The exhibit, which began as a class project in 2009 at Western Nevada College in Carson City, has been on the road across the country since 2010.
In Hawthorne, it is being hosted by American Legion Post 19 of Mineral County, a proud group whose members include retired service personnel from all branches of the military and several fields of battle.
One of them is the post’s leader, retired Marine James “Gunny” Utterback, who in a recent statement said he was excited to have the exhibit in the community in time for Armed Forces Day.
“In the past, we have had other tributes to our veterans from different eras, such as the traveling Vietnam memorial,” he recalled. “We now can honor service members and veterans of our current wars.”
The exhibit also provides a grim reminder that cuts right through all the parades and patriotic speeches to the reality of war.
Those thousands of faces, most of them young and full of promise, belong to the honored dead.
Nevada veterans services director Kat Miller sees the exhibit as a way to raise the issues military service personnel face both in and after active duty.
“I saw ‘Always Lost’ as a way to serve veterans by prompting a statewide conversation about veterans’ issues and to inspire a sense of collective responsibility and respect that drives workforce, educational, and wellness opportunities for veterans in Nevada,” Miller said in a statement.
The exhibition grew from the reaction Western Nevada sociology professor Don Carlson had in 2008 to a photo display of the faces of U.S. war dead in The New York Times. He was bothered by the idea that the ongoing battles might be part of “one of the most impersonal wars ever fought.”
Carlson contacted English professor Marilee Swirczek, and together the journey began. Retired Marine Maj. Kevin Burns, an English instructor, drew the name of the exhibit from a comment made by Gertrude Stein: “War is never fatal but always lost. Always Lost.”

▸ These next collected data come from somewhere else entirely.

-- ==== Sys2Proof/Machine/Step.lean ====
section
/-! DEFINITION. The step relation of spec/43_panel_controller.md R170 as a function, and where a test word is put.  Both
only call what Ops.lean defines. -/

namespace Sys2Proof.Machine

/-- One step of the block (R170). -/
def step (s : State) : Host.Outcome State Fault Refusal := stepWith exec s

/-- `s` with an opcode-table word where the very next step runs it (assumption 20). -/
def State.withFetchWord (s : State) (nbits w : Nat) : State := s.placeWord nbits w

end Sys2Proof.Machine
end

The reality of the cost of war is often lost in annual patriotic celebrations that take place in small towns and big cities across the country. Many Hawthorne residents know all too well the terrible price that’s paid when fellow citizens go to battle.
Hawthorne, the Nevada town that always shows unflagging support for the military, does itself and the young servicemen and women a great honor by never forgetting that the cost of war is great and grim, indeed.